_Your goal_: Only certain lines below are wanted: those starting at the line containing "inductive Ecc where" and ending at the line containing "read went. -/", both included, each retyped exactly.

(Dataset entries)
--- START ---
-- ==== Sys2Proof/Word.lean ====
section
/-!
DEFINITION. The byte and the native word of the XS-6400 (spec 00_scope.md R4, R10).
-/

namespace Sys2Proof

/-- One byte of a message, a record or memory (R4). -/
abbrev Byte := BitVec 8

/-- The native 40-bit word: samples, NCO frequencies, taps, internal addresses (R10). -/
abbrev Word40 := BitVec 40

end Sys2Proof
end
--- END ---
--- START ---
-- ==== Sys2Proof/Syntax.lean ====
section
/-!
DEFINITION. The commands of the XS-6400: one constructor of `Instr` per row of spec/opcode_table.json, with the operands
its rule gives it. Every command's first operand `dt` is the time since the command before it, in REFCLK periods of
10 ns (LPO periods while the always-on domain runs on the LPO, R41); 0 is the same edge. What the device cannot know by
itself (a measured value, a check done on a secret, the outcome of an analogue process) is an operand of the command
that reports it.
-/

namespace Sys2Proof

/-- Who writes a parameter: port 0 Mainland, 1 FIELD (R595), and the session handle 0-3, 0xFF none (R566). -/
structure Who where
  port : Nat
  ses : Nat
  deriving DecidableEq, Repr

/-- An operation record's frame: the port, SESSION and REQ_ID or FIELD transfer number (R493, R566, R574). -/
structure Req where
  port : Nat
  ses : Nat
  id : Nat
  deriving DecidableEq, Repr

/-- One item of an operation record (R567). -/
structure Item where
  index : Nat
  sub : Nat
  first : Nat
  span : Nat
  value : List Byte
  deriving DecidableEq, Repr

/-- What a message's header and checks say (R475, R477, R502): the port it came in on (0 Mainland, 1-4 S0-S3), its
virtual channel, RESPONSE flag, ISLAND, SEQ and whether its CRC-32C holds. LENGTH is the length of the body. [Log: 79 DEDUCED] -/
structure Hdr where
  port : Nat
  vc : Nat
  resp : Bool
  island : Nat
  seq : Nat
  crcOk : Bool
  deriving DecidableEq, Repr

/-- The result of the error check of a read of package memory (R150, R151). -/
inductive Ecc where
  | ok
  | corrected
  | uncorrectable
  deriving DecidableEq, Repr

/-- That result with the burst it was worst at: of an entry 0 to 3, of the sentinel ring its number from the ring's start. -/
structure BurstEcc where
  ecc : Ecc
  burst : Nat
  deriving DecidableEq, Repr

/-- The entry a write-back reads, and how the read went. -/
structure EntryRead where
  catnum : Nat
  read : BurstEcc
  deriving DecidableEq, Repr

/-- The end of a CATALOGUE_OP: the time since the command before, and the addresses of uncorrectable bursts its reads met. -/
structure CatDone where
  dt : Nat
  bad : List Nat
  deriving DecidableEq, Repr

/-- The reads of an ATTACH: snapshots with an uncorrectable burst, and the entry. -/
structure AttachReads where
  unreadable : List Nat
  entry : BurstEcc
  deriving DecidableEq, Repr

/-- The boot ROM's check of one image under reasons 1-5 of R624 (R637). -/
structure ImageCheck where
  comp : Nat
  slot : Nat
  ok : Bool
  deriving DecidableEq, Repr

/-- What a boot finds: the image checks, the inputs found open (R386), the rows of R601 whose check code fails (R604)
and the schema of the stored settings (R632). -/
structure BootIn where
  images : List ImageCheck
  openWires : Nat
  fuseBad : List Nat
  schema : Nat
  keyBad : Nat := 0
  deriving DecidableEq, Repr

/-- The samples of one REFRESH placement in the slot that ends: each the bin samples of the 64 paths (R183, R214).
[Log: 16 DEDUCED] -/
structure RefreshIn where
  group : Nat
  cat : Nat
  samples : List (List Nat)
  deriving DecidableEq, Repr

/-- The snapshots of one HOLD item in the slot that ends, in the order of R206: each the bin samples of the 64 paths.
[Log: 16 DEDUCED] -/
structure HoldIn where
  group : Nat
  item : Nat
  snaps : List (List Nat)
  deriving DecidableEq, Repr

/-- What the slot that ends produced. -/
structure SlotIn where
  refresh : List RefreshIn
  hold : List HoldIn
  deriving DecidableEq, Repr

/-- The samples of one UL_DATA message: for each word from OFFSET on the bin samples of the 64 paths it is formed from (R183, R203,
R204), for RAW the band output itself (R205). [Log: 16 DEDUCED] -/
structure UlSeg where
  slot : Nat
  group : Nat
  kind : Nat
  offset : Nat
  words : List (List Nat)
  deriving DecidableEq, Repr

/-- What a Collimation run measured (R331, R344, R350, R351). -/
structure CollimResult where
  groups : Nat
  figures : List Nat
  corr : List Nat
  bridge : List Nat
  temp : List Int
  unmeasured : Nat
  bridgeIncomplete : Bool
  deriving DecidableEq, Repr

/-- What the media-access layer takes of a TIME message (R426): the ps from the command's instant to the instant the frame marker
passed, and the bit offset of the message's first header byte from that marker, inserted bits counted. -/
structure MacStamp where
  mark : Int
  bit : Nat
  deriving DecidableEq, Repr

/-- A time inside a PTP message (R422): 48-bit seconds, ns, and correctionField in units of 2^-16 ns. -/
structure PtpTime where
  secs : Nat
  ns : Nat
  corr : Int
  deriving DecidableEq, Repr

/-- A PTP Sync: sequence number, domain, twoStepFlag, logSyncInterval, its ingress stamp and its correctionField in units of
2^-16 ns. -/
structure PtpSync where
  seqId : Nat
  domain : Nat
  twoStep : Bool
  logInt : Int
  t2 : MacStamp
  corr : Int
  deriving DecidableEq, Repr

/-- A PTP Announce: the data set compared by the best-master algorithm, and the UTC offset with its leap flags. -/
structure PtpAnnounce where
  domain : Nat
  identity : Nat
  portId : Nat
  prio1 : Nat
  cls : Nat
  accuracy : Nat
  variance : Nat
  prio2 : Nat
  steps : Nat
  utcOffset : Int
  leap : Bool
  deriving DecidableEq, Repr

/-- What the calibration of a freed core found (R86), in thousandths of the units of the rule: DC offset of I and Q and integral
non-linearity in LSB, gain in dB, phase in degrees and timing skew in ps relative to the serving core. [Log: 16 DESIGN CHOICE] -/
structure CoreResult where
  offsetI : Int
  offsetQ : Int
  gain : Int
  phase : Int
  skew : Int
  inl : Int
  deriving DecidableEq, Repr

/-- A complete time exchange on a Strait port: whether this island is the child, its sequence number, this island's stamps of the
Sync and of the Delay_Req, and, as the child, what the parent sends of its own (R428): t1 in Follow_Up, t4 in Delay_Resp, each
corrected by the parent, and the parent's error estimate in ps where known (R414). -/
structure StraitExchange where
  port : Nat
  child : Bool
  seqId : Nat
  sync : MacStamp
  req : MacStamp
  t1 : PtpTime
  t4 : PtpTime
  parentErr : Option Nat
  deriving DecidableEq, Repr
--- END ---
_Written answer_:
inductive Ecc where
  | ok
  | corrected
  | uncorrectable
  deriving DecidableEq, Repr

/-- That result with the burst it was worst at: of an entry 0 to 3, of the sentinel ring its number from the ring's start. -/
structure BurstEcc where
  ecc : Ecc
  burst : Nat
  deriving DecidableEq, Repr

/-- The entry a write-back reads, and how the read went. -/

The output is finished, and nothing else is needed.